Signed-off-by: Jonathan Rajotte <jonathan.rajotte-julien at efficios.com>
---
v5:
- Move patch version information under signed-off.
- Cleanup whitespace in commit msg.

v4:
- Complete rework to expose an internal API for TCP keep-alive
  functionality support.
- keepalive -> keep_alive
- Moved env. variables #define to defaults.h.
- Introduced struct tcp_keep_alive_support and struct
  tcp_keep_alive_config as suggested.
- Use config_parse_value for LTTNG_RELAYD_KEEP_ALIVE.
  Values supported: on,off,true,false,yes,no,1,0.
- Support tcp_keepalive_abort_threshold on Solaris 11.
  This is the more granular equivalent to tcp_keepalive_probe &
  tcp_keepalive_intvl. The environment variable exposed is
  LTTNG_TCP_KEEP_ALIVE_ABORT_THRESHOLD.
- tcp_keep_alive_init is called at lttng-relayd start to validate
  the values passed, if any, and error out if not they are not valid. It
  could be called lazily as proposed but would result in validation only
  when a socket is prepared (on channel creation) which is
  counter-intuitive and could happen a long time after lttng-relatd
  start.
- tcp_keepalive_setsockopt renamed to socket_apply_keep_alive_config

v3:
- Fix inversion of definition for tcp_keepalive_time_valid.

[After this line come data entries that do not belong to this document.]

/-- FW_STAGE (R483, R567): whether a verification meets an uncorrectable flash error. -/
def execFwStage (src : Src) (readErr : Bool) (s : State) : Host.Outcome State Fault Refusal :=
  .next (s.runRow (State.fwStageRow readErr) src)

/-- SLOT_ERASE_DONE (R483). -/
def execSlotEraseDone (ok : Bool) (s : State) : Host.Outcome State Fault Refusal := .next (s.eraseDone ok)

/-- FW_ACTIVATE SWITCH (R484). -/
def execFwActivateSwitch (src : Src) (s : State) : Host.Outcome State Fault Refusal :=
  .next (s.runRow (State.fwActivateRow 0 State.switchPre State.switchRun) src)

/-- FW_ACTIVATE CONFIRM (R484). -/
def execFwActivateConfirm (src : Src) (s : State) : Host.Outcome State Fault Refusal :=
  .next (s.runRow (State.fwActivateRow 1 (fun s => State.failIf (!s.inTrial) .badState) State.confirmRun) src)

/-- FW_ACTIVATE BURN (R484). -/
def execFwActivateBurn (src : Src) (s : State) : Host.Outcome State Fault Refusal :=
  .next (s.runRow (State.fwActivateRow 2
    (fun s => State.failIf (s.inTrial || decide (State.slotSvn (s.slotOf s.mint.runB) ≤ s.mint.steps)) .badState)
    State.burnRun) src)

/-- ATTEST with a nonce (R488). -/
def execAttest (src : Src) (s : State) : Host.Outcome State Fault Refusal := .next (s.runRow (State.attestRow true) src)

/-- ATTEST at an offset (R488). -/
def execAttestRead (src : Src) (s : State) : Host.Outcome State Fault Refusal := .next (s.runRow (State.attestRow false) src)

/-- PAIR (R491): what the exchange over the tunnel brings. -/
def execPair (src : Src) (x : PairExchange) (s : State) : Host.Outcome State Fault Refusal :=
  .next (s.runRow (State.pairRow x) src)

/-- PAIR_CHECK (R492): the peer's key and signature. -/
def execPairCheck (src : Src) (peerKey sig : List Byte) (s : State) : Host.Outcome State Fault Refusal :=
  .next (s.runRow (State.pairCheckRow peerKey sig) src)

/-- LIFE_SET (R495 to R497): what the wipe's read-back finds. -/
def execLifeSet (src : Src) (wipe : WipeResult) (s : State) : Host.Outcome State Fault Refusal :=
  .next (s.runRow (State.lifeSetRow wipe) src)

/-- SERVICE_LOGIN step 0 (R498). -/
def execServiceLoginChallenge (src : Src) (s : State) : Host.Outcome State Fault Refusal := .next (s.runRow State.challengeRow src)

/-- SERVICE_LOGIN step 1 (R498, R499). -/
def execServiceLoginResponse (src : Src) (s : State) : Host.Outcome State Fault Refusal := .next (s.runRow State.responseRow src)

/-- SERVICE_LOGIN step 2 (R499). -/
def execServiceLoginLogout (src : Src) (s : State) : Host.Outcome State Fault Refusal := .next (s.runRow State.logoutRow src)

/-- LOGIN_EXPIRY (R499): the duration runs out. -/
def execLoginExpiry (s : State) : Host.Outcome State Fault Refusal := .next s.loginEnd

/-- LOGIN_LOCKOUT_EXPIRY (R499). -/
def execLoginLockoutExpiry (s : State) : Host.Outcome State Fault Refusal :=
  .next ({ s with vault := { s.vault with lockSecs := 0 } }.showLogin)

/-- LOGIN_CHALLENGE_EXPIRY (R567): 5 minutes. -/
def execLoginChallengeExpiry (s : State) : Host.Outcome State Fault Refusal := .next (s.updMint fun m => { m with chal := none })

- Handle value of -1 and value < -1 in tcp_keepalive_time_valid
- Allow value of -1 for LTTNG_RELAYD_TCP_KEEP_ALIVE_TIME,
  LTTNG_RELAYD_TCP_KEEP_ALIVE_PROBES, LTTNG_RELAYD_TCP_KEEP_ALIVE_INTVL
  on Solaris 10 & 11.
- Fix LTTNG_RELAYD_TCP_KEEP_ALIVE_TIME=-1 cases for solaris which would
  yield -1000 as final modifier value.

v2:
-  Replace __sun -> __sun__
-  Use MS_PER_SEC
-  Modified definition of tcp_keepalive_time_valid to increase
   readability.
-  In tcp_keepalive_time_valid return true if value is -1 since it is
   equivalent to letting the system manage the setting.

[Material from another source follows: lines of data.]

/-- A word whose joint conditions fail takes its factory value, and the account refuses it (log 73). -/
def jointWord (s : State) (x : Nat × Word) : State :=
  let a := Param.addr x.1
  if isCtl a || !s.mayLoad (Acct.ofWord a) || s.jointOk a then s
  else (s.w a (merge (Param.mask a) (s.r a) (Param.factory x.1))).setFlt (Acct.ofWord a) 0

/-- The accounts that the factory store enables (R60, R277, R416). -/
def factoryOn : List Nat :=
  Acct.host :: Acct.rows08.flatMap (fun r => (List.range r.count).map fun i => r.base + r.stride * i) ++
    [Acct.purse 0, Acct.purse 1, Acct.purse 2]

/-- The stored ACC_CTL words: those of the image, then the factory's that the image does not list, with their accounts. -/
def storedCtl (s : State) : List (Nat × Word) :=
  (s.par.image.filterMap fun x => if isCtl (Param.addr x.1) then some (Param.addr x.1 - 8, x.2) else none) ++
    (factoryOn.filter fun b => !s.par.image.any fun x => Param.addr x.1 == b + 8).map fun b => (b, 1#32)

/-- Grouping and class bits of a head; a group whose conditions fail does not form (R30). -/
def loadGroup (s : State) (x : Nat × Word) : State :=
  let (b, v) := x
  if !s.mayLoad b || !mayHead b || !bit v 1 then s
  else
    let ext := if Acct.gp 0 ≤ b ∧ b < Acct.gp 16 then fld v 16 1 else if Acct.obj 0 ≤ b ∧ b < Acct.obj 512 then fld v 16 5 else 0
    if s.groupOkButEn b true ext then s.setGroup b true ext else s.setFlt b 30

/-- An enabled account starts. -/
def loadEn (s : State) (x : Nat × Word) : State := if s.mayLoad x.1 && bit x.2 0 then s.applyEn x.1 true else s

/-- Step 7 of R517: the stored class P values, then the groups, then the enables. -/
def loadStore (s : State) (env : BootEnv) : State :=
  let s := s.bootStore env
  let s := (s.par.image.foldl loadWord s)
  let s := s.par.image.foldl jointWord s
  let s := s.updFio fun f => if s.rst.full || s.setTpos.isEmpty then { f with tpTiming := s.r Reg.tpTiming } else f
  let l := s.storedCtl
  let s := (l.foldl loadGroup s)
  let s := l.foldl loadEn s
  let s := if s.role = .none then s else (s.sensFollow 0).sensFollow 1
  ((s.showPurse 0).showPurse 1).showPurse 2

/-! Release: the Comptroller (R258, R268, R515). -/

/-- The set that the copies hold: none, or one for another role, is cause PARAM; a bad copy is rewritten (R268). -/
def bootSet (s : State) (env : BootEnv) : State :=
  let s := if bothBad env .safetySet then s.updPar fun p => { p with set := [] } else s
  let t := s.par.set
  let s := if !t.isEmpty && SafeSet.b t 2 == s.roleCode then
      (if oneBad env .safetySet then (s.setApply t).cptPost Ev.safeParam 0 1 else s.setApply t)
    else ((s.setFlt Acct.comptroller 0).cptPost Ev.safeParam 0 2).devTrip .param
  let s := (s.wf Reg.safeEdm 24 3 s.vault.lockoutOut).showProof
  if (s.vault.lockout || s.cpt.lockRecord) && s.life != 4 then s.toSafe .lockout else s

/-- After a partial reset the units that the set names outside the Field domain start again on it. -/
def rejoinSet (s : State) : State :=
  if !s.setValid then s
  else
    let t := s.cpt.set
    let s := s.setWords t s.setUnitWords
    let s := s.setUnits.foldl (fun s b => s.setEn b true) s
    let s := if s.role = .car then s else (s.enableEnc 0).enableFusion
    let s := if s.role = .machine then s else s.enableAbs 0
    s.w Reg.csLinkTime (wOf (SafeSet.maxAge t + 65536 * SafeSet.wdPeriod t))

/-! Release (R513, R517, R518). -/

/-- Straps and clocks (step 1 and 2). -/
def bootPads (s : State) (env : BootEnv) : State :=
  let s := { s with role := roleOf env.role, port := { s.port with hostsel := env.hostsel, mbusy := false } }
  let s := (s.wb Reg.hostPortStat 0 env.hostsel).w Reg.clkStat (wOf (1 + (if env.xinExt then 2 else 0) + 4))
  let s := s.w Reg.vaultStat (wOf ((if s.vault.lost then 1 else 0) + 4))
  (s.w Reg.telHours (wOf s.vault.hours)).showTamp

/-- The firmware's part of the boot. -/
def bootFirmware (s : State) (env : BootEnv) : State :=
  let s := ((s.showBoot env).bootLogin).loadStore env
  if s.role = .none then s
  else
    let s := if s.rst.full then s.bootSet env else s.rejoinSet
    s.wakeBanks

/-- The boot in BOOT_HOLD (R481): Host enabled for RESET_NOTICE and GET_INFO, nothing else (log 72). -/
def bootStop (s : State) : State :=
  let s := { s with rst := { s.rst with phase := .bootHold } }
  s.setEn Acct.host true

/-- The boot after the PLL has locked. -/
def boot (s : State) (env : BootEnv) : State :=
  let s := { s with rst := { s.rst with phase := .running, nrst := false } }
  let s := s.bootPads env
  let s := (s.ledgerBoot env.tornCommit).bootMarch env s.rst.full
  let (s, placed) := s.placeBanks
  let failed := s.banks.wipeFail
  let s := { s with banks := { s.banks with wipeFail := false } }
  let s := (s.bootTamper.bootRecords env).bootLife
  let (s, image) := s.bootImages env
  if placed && image && !failed then s.bootFirmware env else s.bootStop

-  Removed debugging getsockopt calls
---
 src/bin/lttng-relayd/Makefile.am      |   3 +-
 src/bin/lttng-relayd/main.c           |  15 +
 src/bin/lttng-relayd/tcp_keep_alive.c | 560 ++++++++++++++++++++++++++++++++++
 src/bin/lttng-relayd/tcp_keep_alive.h |  24 ++
 src/common/defaults.h                 |   7 +
 5 files changed, 608 insertions(+), 1 deletion(-)

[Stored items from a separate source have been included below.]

/-- A display's line, once per second: what a unit's display shows is a free value (log 79). It is printed when Q15 has
room for all of it, and otherwise the dots, where they fit. -/
def conDisplay (s : State) : State :=
  if s.con.display.isNone then s
  else
    let room := s.qdepth 15 - s.con.output.length - s.con.waiting.length
    let line := Config.consoleText "STAT unit" [s.free] ++ Config.eol
    let dots := ascii "..." ++ Config.eol
    let s := s.takeFree
    if line.length ≤ room then s.conPut line else if dots.length ≤ room then s.conPut dots else s

end State

/-- CONSOLE_BYTE (R540, R541). -/
def execConsoleByte (b : Byte) (s : State) : Host.Outcome State Fault Refusal :=
  .next (if (s.rst.phase == .running || s.conRom) && s.pwr != .vault then s.conByte b else s)

/-- HELP (R542). -/
def execHelp (s : State) : Host.Outcome State Fault Refusal := .next (s.conRun .help fun ws => State.conBare ws 1 State.conHelp)

/-- WHO (R542). -/
def execWho (s : State) : Host.Outcome State Fault Refusal := .next (s.conRun .who fun ws => State.conBare ws 1 State.conWho)

/-- STAT (R542). -/
def execStat (s : State) : Host.Outcome State Fault Refusal := .next (s.conRun .stat fun _ s => s.conStat)

/-- STAT with a unit (R542): the display starts. -/
def execStatDisplay (s : State) : Host.Outcome State Fault Refusal :=
  .next (s.conRun .display fun ws s =>
    match ws with
    | [_, w] =>
      (match ConText.unit w with
      | some u => (s.updCon fun c => { c with display := some u }).conDisplay
      | none => s.conErr "SYNTAX")
    | _ => s.conErr "SYNTAX")

/-- CONSOLE_DISPLAY_LINE (R541). -/
def execConsoleDisplayLine (s : State) : Host.Outcome State Fault Refusal :=
  .next (if s.rst.phase = .running ∧ s.pwr ≠ .hush ∧ s.pwr ≠ .vault then s.conDisplay else s)

/-- IO (R542). -/
def execIo (s : State) : Host.Outcome State Fault Refusal := .next (s.conRun .io State.conIo)

/-- OUT (R543). -/
def execOut (s : State) : Host.Outcome State Fault Refusal := .next (s.conRun .out State.conOut)

/-- METER (R544): what the module measures at the pads that the line asks for. -/
def execMeter (values : List Int) (s : State) : Host.Outcome State Fault Refusal :=
  .next (s.conRun .meter (State.conMeter values))

/-- LEDGER (R542). -/
def execLedger (s : State) : Host.Outcome State Fault Refusal := .next (s.conRun .ledger State.conLedger)

/-- PAIR on the console (R542). -/
def execConsolePair (s : State) : Host.Outcome State Fault Refusal :=
  .next (s.conRun .pair fun ws => State.conBare ws 1 State.conPair)

/-- LIFE (R542). -/
def execLife (s : State) : Host.Outcome State Fault Refusal := .next (s.conRun .life fun ws => State.conBare ws 1 State.conLife)

/-- AUDIT (R542). -/
def execAudit (s : State) : Host.Outcome State Fault Refusal := .next (s.conRun .audit fun ws => State.conBare ws 1 State.conAudit)

/-- AUDIT BANKS (R542). -/
def execAuditBanks (s : State) : Host.Outcome State Fault Refusal :=
  .next (s.conRun .auditBanks fun ws => State.conBare ws 2 State.conBanks)

/-- AUDIT SC (R542). -/
def execAuditSc (s : State) : Host.Outcome State Fault Refusal := .next (s.conRun .auditSc fun ws => State.conBare ws 2 State.conSc)

/-- LOGIN on the console (R545). -/
def execConsoleLogin (s : State) : Host.Outcome State Fault Refusal :=
  .next (s.conRun .login fun ws => State.conBare ws 1 State.conChallenge)

/-- LOGIN + (R545). -/
def execLoginPlus (s : State) : Host.Outcome State Fault Refusal := .next (s.conRun .loginPlus State.conPlus)

/-- LOGIN END (R545). -/
def execLoginEnd (s : State) : Host.Outcome State Fault Refusal := .next (s.conRun .loginEnd State.conLoginEnd)

/-- LOGIN OFF (R545): the console's own login ends. -/
def execLoginOff (s : State) : Host.Outcome State Fault Refusal :=
  .next (s.conRun .loginOff fun ws => State.conBare ws 2 fun s => if s.conLogin then s.loginEnd else s)

/-- LOAD (R546). -/
def execLoad (s : State) : Host.Outcome State Fault Refusal := .next (s.conRun .load State.conLoad)

/-- LOAD_DATA_LINE (R546). -/
def execLoadDataLine (s : State) : Host.Outcome State Fault Refusal := .next (s.conRun .dataLine State.conData)

/-- LOAD_END_LINE (R546): `readErr`, a flash read error while the slot is verified. -/
def execLoadEndLine (readErr : Bool) (s : State) : Host.Outcome State Fault Refusal :=
  .next (s.conRun .endLine (State.conEndLoad readErr))

/-- CONSOLE_OUTPUT_SENT (R541): a byte leaves on SVC_TX. -/
def execConsoleOutputSent (s : State) : Host.Outcome State Fault Refusal :=
  .next (if s.con.output.isEmpty then s
    else State.conDrain 256 (s.updCon fun c => { c with output := c.output.drop 1 }).conFlush)

end Sys2Proof.Machine
end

 create mode 100644 src/bin/lttng-relayd/tcp_keep_alive.c
 create mode 100644 src/bin/lttng-relayd/tcp_keep_alive.h

diff --git a/src/bin/lttng-relayd/Makefile.am b/src/bin/lttng-relayd/Makefile.am
index c7dd37e..5125c72 100644
--- a/src/bin/lttng-relayd/Makefile.am
+++ b/src/bin/lttng-relayd/Makefile.am
@@ -21,7 +21,8 @@ lttng_relayd_SOURCES = main.c lttng-relayd.h utils.h utils.c cmd.h \
                        stream-fd.c stream-fd.h \
                        connection.c connection.h \
                        viewer-session.c viewer-session.h \
-                       tracefile-array.c tracefile-array.h
+                       tracefile-array.c tracefile-array.h \
+                       tcp_keep_alive.c tcp_keep_alive.h
 
 # link on liblttngctl for check if relayd is already alive.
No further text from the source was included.